> [Available records]:
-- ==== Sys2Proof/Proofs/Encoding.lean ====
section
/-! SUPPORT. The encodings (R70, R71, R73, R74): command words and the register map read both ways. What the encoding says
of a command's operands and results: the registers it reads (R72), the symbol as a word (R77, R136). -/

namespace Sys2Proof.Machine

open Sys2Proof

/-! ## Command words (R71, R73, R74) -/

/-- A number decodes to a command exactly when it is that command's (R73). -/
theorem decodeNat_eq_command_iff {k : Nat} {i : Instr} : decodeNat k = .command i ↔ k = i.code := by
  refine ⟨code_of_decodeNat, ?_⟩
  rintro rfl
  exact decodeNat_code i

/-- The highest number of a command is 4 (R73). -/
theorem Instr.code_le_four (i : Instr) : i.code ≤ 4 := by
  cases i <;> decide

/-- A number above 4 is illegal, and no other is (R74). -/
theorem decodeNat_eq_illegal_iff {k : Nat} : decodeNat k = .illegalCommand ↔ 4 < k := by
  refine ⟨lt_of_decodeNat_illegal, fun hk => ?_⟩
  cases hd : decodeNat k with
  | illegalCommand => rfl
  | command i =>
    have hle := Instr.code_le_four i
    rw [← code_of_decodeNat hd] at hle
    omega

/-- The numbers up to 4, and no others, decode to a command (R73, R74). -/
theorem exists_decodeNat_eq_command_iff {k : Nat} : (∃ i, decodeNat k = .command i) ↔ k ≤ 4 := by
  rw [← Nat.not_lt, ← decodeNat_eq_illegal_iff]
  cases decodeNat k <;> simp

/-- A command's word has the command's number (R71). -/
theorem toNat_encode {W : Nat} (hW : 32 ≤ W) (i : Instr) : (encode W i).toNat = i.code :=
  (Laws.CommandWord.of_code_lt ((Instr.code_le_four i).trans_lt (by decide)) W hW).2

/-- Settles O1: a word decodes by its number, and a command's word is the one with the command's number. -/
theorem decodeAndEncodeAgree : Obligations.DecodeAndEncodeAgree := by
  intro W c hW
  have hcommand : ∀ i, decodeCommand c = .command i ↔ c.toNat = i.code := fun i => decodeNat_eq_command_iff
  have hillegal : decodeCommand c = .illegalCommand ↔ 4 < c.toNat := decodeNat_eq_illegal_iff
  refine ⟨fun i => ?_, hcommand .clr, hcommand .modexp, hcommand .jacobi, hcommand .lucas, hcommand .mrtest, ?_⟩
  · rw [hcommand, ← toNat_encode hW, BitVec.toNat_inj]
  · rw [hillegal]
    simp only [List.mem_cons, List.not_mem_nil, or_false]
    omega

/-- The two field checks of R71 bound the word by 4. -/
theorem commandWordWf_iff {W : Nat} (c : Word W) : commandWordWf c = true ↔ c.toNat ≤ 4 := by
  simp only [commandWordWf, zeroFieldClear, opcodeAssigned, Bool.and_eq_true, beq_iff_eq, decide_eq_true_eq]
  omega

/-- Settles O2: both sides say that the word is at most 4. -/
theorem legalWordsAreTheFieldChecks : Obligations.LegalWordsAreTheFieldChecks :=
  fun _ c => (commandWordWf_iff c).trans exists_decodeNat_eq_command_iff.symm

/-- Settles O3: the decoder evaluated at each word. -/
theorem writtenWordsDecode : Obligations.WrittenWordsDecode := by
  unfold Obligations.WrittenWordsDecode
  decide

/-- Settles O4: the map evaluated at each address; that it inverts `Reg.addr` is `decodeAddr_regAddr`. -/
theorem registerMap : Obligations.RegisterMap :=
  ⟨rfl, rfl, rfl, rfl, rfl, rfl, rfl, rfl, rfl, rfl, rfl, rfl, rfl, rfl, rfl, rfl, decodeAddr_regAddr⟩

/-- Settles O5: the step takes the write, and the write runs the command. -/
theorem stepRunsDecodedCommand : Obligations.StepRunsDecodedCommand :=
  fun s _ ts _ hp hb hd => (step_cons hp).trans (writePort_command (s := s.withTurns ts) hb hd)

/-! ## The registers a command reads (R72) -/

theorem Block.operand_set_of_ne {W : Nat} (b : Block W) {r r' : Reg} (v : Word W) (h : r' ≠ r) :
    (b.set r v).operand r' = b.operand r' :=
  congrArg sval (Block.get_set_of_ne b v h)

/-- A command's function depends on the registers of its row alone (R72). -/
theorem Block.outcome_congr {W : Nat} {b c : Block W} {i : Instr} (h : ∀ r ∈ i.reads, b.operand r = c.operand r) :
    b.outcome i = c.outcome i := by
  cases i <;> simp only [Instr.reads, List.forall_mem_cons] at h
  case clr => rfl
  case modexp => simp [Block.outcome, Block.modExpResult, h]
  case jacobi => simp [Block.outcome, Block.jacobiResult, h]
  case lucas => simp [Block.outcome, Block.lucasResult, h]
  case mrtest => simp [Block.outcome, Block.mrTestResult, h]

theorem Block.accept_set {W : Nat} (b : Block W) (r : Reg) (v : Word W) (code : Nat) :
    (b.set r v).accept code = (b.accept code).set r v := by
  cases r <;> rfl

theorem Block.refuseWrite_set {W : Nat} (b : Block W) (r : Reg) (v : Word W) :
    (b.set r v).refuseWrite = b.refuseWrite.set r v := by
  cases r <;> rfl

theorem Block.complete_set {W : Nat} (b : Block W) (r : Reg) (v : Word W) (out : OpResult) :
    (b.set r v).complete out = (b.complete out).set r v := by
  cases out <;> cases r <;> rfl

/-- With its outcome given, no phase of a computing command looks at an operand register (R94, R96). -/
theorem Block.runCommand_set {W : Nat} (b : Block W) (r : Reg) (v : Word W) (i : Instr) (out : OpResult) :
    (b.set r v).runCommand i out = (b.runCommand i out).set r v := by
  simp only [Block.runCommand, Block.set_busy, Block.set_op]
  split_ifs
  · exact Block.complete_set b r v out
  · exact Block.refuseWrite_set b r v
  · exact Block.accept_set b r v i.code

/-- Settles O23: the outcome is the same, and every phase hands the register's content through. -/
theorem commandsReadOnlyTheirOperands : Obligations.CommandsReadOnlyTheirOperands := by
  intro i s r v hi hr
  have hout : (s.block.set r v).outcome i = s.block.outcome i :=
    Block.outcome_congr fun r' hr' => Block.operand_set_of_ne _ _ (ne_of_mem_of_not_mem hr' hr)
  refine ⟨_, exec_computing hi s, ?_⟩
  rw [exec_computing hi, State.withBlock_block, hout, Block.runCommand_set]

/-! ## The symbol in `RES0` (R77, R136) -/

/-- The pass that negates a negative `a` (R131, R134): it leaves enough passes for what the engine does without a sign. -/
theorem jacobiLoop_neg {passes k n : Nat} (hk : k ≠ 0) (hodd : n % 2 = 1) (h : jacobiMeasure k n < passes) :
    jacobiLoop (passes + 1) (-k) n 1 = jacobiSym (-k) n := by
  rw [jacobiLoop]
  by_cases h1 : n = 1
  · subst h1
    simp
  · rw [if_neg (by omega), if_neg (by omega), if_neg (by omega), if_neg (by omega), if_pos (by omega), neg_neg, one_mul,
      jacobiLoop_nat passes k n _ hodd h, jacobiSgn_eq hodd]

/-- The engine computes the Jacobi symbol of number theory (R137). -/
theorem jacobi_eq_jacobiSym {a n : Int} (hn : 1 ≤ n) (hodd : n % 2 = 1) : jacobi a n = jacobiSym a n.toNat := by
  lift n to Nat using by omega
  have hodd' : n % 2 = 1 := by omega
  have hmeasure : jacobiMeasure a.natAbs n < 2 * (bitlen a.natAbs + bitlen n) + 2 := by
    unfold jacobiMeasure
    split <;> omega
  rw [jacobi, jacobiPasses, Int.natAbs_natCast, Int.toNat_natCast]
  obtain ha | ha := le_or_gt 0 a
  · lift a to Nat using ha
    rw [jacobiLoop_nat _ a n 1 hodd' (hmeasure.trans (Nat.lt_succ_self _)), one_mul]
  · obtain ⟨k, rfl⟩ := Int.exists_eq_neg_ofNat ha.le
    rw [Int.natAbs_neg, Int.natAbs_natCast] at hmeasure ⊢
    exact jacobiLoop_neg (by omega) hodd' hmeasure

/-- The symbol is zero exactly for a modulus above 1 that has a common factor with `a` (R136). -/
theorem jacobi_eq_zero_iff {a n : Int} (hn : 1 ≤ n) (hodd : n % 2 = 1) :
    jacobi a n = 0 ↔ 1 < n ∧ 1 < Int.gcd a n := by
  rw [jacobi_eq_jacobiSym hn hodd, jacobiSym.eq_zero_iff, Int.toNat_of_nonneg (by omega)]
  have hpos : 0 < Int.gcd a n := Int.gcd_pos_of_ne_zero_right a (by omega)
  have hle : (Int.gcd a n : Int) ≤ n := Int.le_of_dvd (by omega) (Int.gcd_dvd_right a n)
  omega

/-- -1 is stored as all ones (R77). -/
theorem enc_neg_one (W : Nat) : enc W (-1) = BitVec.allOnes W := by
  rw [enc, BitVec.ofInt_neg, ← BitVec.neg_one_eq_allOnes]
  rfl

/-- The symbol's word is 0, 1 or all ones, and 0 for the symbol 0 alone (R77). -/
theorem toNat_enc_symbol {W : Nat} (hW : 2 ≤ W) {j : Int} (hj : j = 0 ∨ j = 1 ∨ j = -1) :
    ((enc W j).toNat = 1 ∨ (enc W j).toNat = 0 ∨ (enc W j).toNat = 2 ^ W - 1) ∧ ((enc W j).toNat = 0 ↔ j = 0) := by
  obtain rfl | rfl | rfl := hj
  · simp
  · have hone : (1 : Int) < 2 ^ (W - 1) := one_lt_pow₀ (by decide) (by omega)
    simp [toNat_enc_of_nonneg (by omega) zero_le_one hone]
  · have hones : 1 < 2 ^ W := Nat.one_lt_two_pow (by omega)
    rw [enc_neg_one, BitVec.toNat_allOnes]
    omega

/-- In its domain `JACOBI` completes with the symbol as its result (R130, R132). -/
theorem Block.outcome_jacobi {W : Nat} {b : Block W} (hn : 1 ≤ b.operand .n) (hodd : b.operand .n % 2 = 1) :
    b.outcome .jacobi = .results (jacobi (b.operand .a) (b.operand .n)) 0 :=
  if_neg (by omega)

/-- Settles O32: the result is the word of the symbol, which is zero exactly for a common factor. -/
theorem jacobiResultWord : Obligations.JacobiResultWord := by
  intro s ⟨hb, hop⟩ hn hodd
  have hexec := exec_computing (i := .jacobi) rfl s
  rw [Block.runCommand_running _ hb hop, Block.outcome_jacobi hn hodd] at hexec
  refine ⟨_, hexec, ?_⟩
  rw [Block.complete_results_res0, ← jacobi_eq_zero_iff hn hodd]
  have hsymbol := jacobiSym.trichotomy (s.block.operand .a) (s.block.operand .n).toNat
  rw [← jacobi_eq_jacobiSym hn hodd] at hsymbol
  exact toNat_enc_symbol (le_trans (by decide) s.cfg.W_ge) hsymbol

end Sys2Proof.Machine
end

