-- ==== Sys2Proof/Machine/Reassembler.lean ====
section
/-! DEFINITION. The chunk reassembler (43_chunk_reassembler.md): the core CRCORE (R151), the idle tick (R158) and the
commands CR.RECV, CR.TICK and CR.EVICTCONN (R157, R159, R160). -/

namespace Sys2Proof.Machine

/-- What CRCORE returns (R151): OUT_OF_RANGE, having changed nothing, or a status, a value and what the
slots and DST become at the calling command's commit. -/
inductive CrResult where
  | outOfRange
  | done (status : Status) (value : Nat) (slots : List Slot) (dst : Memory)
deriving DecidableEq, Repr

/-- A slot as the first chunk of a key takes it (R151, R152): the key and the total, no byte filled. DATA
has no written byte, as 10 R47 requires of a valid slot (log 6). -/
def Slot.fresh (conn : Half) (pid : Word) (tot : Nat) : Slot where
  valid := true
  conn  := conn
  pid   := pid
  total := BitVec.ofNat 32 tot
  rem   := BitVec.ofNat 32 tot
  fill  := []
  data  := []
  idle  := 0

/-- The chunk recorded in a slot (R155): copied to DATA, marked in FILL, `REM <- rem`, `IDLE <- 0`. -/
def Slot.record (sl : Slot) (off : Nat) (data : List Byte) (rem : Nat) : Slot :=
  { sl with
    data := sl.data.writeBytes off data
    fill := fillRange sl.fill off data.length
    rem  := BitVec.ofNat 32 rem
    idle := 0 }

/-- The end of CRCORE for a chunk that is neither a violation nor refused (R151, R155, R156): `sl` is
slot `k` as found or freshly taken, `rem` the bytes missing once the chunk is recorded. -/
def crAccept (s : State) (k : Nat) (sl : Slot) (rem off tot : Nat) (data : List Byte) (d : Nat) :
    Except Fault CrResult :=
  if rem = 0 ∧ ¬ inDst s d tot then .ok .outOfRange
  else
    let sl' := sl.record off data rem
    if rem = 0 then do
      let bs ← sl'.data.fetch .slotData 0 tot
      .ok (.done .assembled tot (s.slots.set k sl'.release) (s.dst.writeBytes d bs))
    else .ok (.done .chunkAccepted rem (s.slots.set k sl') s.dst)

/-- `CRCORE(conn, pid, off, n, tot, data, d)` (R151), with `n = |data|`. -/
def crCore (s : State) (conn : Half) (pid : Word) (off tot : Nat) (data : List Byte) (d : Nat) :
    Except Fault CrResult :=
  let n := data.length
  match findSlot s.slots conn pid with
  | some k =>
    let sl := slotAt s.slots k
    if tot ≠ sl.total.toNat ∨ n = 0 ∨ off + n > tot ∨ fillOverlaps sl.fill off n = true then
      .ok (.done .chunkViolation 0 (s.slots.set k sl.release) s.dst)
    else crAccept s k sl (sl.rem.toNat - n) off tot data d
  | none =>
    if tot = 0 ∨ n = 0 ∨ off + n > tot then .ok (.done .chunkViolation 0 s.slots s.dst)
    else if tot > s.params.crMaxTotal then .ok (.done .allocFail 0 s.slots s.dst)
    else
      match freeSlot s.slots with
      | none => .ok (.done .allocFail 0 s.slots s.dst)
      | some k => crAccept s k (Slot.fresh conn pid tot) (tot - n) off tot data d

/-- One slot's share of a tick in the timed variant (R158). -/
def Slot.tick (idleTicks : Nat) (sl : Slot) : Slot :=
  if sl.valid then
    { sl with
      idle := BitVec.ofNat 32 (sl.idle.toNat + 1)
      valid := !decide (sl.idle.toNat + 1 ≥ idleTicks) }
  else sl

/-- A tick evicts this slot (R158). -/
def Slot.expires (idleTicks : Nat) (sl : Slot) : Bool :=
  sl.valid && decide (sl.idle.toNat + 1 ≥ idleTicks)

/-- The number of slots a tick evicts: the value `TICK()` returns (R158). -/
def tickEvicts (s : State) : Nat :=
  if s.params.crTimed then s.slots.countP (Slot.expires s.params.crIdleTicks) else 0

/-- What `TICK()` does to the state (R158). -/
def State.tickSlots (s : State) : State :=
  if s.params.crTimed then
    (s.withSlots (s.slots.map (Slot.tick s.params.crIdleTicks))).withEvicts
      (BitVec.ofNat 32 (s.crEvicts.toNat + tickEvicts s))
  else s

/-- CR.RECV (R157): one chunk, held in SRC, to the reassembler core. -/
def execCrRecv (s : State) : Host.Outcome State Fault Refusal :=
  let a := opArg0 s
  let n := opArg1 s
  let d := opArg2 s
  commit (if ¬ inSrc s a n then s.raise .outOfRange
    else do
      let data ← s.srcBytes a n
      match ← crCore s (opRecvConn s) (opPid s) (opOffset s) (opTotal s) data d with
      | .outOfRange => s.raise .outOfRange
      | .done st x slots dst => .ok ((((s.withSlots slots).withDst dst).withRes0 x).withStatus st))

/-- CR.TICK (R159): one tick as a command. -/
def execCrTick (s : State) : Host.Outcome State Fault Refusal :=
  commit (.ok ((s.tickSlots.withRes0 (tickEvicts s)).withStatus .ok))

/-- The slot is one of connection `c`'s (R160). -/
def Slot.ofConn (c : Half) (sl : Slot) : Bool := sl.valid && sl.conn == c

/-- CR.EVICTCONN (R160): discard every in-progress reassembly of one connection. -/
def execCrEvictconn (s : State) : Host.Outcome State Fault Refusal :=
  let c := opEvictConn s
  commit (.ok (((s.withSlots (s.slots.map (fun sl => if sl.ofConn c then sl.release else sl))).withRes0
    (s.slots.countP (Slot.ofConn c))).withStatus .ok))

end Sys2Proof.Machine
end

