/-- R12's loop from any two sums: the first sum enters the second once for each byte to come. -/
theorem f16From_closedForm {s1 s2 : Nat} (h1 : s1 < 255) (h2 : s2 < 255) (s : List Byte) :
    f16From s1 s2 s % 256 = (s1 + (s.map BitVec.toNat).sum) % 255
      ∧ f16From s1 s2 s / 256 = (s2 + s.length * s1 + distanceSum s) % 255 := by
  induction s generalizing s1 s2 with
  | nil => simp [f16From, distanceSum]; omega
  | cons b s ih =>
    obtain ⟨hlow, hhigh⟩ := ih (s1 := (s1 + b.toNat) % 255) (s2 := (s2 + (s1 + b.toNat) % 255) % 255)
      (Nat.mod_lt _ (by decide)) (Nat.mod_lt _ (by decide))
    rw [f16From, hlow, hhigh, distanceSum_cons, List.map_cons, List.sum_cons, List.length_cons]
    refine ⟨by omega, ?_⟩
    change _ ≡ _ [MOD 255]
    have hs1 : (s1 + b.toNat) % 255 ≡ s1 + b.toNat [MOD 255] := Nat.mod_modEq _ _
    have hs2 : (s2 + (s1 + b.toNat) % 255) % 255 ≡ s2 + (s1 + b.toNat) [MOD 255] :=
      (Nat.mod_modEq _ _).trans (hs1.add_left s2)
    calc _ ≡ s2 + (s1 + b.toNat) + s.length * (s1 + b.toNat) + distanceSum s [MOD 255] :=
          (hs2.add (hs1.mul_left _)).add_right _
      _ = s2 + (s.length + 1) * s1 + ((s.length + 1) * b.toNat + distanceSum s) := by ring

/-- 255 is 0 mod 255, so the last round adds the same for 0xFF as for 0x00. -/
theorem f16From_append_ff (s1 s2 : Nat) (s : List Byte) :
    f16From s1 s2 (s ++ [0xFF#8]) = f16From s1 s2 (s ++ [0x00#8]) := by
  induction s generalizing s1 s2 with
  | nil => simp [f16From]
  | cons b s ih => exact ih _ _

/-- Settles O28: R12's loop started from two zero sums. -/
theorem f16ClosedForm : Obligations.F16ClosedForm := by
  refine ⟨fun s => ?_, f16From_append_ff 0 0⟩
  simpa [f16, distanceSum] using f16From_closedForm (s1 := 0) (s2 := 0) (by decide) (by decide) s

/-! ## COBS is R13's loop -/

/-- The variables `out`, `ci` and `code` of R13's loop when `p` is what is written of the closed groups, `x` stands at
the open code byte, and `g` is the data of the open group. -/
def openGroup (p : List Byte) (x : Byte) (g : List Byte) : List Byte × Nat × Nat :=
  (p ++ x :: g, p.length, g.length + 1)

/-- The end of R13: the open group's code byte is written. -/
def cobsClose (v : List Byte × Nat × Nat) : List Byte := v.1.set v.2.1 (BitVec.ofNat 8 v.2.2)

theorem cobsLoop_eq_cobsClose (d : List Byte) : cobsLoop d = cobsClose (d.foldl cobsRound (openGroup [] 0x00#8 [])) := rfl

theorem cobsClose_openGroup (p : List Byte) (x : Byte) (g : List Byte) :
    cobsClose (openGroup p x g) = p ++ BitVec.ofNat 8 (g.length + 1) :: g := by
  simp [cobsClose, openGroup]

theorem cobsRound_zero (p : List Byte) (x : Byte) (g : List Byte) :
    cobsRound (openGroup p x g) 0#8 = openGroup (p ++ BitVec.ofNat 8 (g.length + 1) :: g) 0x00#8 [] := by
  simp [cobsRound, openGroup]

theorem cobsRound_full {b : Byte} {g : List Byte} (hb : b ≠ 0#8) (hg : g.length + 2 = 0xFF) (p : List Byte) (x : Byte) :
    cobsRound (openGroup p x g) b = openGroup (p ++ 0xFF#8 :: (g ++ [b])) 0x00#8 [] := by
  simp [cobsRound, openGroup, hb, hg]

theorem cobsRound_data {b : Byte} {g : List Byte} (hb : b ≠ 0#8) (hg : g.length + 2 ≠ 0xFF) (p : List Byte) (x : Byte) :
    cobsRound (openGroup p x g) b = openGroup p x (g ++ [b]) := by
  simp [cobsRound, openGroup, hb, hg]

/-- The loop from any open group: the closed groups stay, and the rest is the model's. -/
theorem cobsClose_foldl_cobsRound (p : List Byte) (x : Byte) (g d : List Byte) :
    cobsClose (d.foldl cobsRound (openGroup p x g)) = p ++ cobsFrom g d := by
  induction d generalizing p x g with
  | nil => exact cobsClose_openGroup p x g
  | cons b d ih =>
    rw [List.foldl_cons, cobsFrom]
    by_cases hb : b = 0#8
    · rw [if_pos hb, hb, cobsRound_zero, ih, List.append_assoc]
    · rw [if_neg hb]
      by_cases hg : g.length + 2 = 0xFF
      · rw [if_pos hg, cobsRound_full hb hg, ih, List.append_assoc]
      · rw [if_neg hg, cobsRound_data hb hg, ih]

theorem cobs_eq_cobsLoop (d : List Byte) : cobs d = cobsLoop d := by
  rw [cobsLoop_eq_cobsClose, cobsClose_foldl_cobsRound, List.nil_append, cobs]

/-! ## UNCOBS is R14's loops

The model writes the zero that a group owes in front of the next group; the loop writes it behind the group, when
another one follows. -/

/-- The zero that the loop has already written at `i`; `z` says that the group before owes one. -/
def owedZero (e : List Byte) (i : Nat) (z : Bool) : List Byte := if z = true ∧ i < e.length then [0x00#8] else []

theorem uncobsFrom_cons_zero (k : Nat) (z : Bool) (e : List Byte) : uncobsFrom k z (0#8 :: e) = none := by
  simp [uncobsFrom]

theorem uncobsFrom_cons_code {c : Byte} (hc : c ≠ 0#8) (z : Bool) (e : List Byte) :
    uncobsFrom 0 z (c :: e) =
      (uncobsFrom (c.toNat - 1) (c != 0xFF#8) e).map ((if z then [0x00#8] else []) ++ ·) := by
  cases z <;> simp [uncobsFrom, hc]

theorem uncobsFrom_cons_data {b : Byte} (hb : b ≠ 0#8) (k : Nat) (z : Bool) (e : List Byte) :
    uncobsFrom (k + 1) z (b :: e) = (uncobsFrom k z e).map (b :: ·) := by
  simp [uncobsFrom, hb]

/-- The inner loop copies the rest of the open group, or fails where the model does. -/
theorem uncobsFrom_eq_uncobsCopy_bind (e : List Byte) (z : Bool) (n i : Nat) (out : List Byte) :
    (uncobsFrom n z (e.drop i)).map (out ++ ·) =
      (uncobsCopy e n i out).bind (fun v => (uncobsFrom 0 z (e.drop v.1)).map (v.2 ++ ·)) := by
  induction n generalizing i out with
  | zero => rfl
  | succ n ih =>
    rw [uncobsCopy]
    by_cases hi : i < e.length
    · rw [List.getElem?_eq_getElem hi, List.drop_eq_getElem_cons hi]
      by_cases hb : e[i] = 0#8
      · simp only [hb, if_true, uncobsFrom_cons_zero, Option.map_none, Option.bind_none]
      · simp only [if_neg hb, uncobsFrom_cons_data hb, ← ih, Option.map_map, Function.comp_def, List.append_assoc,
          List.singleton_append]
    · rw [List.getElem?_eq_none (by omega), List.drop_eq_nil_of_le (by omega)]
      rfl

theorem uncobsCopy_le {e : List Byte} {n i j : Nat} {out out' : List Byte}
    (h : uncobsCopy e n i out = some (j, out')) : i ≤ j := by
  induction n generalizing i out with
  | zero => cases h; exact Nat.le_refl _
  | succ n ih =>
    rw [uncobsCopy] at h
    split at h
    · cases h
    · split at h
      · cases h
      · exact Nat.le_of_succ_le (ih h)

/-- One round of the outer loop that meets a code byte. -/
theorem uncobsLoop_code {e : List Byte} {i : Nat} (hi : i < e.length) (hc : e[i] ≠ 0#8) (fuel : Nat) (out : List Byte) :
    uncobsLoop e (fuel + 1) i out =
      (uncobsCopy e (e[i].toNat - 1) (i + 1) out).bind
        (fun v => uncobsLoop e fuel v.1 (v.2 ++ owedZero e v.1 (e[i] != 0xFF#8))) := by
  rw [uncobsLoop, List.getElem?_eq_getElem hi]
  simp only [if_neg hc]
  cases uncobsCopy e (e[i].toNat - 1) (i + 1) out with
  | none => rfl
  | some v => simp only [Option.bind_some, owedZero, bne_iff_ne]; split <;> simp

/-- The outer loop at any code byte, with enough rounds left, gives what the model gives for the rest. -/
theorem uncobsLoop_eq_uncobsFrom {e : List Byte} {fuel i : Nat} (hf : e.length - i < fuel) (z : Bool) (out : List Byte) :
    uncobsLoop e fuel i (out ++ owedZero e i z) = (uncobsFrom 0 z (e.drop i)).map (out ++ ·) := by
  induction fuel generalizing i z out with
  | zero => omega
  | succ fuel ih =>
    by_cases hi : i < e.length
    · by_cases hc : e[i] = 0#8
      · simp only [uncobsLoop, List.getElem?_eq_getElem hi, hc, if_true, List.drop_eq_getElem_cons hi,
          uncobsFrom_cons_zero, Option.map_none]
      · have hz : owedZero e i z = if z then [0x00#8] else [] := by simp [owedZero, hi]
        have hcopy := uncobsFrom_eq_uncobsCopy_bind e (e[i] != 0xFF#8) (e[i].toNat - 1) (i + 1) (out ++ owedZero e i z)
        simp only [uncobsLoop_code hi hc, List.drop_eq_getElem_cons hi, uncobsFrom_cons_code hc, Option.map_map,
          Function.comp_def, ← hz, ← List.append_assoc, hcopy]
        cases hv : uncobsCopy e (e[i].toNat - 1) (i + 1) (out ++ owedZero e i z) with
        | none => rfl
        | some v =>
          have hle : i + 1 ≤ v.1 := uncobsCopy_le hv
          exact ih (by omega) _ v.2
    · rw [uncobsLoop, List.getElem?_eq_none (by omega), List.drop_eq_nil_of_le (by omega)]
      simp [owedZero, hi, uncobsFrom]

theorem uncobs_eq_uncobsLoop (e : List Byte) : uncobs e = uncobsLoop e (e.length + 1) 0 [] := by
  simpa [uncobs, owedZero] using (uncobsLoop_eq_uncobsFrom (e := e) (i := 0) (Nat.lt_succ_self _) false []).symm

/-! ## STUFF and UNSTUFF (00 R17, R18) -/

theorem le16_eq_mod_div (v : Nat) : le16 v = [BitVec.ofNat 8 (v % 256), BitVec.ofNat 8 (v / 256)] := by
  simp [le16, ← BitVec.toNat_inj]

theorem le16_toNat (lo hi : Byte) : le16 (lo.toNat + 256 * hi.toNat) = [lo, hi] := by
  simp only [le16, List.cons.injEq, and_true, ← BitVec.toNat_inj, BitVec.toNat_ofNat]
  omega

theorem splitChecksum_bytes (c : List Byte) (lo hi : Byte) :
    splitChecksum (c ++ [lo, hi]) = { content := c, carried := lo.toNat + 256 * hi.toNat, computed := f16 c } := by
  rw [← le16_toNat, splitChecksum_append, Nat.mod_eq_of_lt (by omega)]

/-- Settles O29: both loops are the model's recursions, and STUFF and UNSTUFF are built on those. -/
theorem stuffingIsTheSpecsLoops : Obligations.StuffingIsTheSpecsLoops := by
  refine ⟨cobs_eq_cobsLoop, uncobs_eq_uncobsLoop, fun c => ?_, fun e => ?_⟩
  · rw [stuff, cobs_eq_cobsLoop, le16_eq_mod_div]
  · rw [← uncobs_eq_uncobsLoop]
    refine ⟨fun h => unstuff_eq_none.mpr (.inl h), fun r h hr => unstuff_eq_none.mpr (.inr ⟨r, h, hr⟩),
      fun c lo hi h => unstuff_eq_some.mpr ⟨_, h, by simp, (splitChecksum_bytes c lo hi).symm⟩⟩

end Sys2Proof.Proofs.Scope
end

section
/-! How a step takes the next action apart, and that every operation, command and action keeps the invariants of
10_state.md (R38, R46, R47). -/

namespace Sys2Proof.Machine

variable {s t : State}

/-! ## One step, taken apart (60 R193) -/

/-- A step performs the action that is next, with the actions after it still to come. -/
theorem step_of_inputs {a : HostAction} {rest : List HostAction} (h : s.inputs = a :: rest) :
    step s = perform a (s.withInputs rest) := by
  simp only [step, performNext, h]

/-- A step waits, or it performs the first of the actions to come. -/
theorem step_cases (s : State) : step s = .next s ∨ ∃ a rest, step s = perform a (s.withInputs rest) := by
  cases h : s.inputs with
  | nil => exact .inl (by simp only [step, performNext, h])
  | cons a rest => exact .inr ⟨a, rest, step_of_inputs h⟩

> [Work instruction]: Keep both end lines and retype everything in the records above from the line containing "else if tot" through the line containing "returns (R158). -/", exactly, with nothing else.

> [Exercise output]:
    else if tot > s.params.crMaxTotal then .ok (.done .allocFail 0 s.slots s.dst)
    else
      match freeSlot s.slots with
      | none => .ok (.done .allocFail 0 s.slots s.dst)
      | some k => crAccept s k (Slot.fresh conn pid tot) (tot - n) off tot data d

/-- One slot's share of a tick in the timed variant (R158). -/
def Slot.tick (idleTicks : Nat) (sl : Slot) : Slot :=
  if sl.valid then
    { sl with
      idle := BitVec.ofNat 32 (sl.idle.toNat + 1)
      valid := !decide (sl.idle.toNat + 1 ≥ idleTicks) }
  else sl

/-- A tick evicts this slot (R158). -/
def Slot.expires (idleTicks : Nat) (sl : Slot) : Bool :=
  sl.valid && decide (sl.idle.toNat + 1 ≥ idleTicks)

/-- The number of slots a tick evicts: the value `TICK()` returns (R158). -/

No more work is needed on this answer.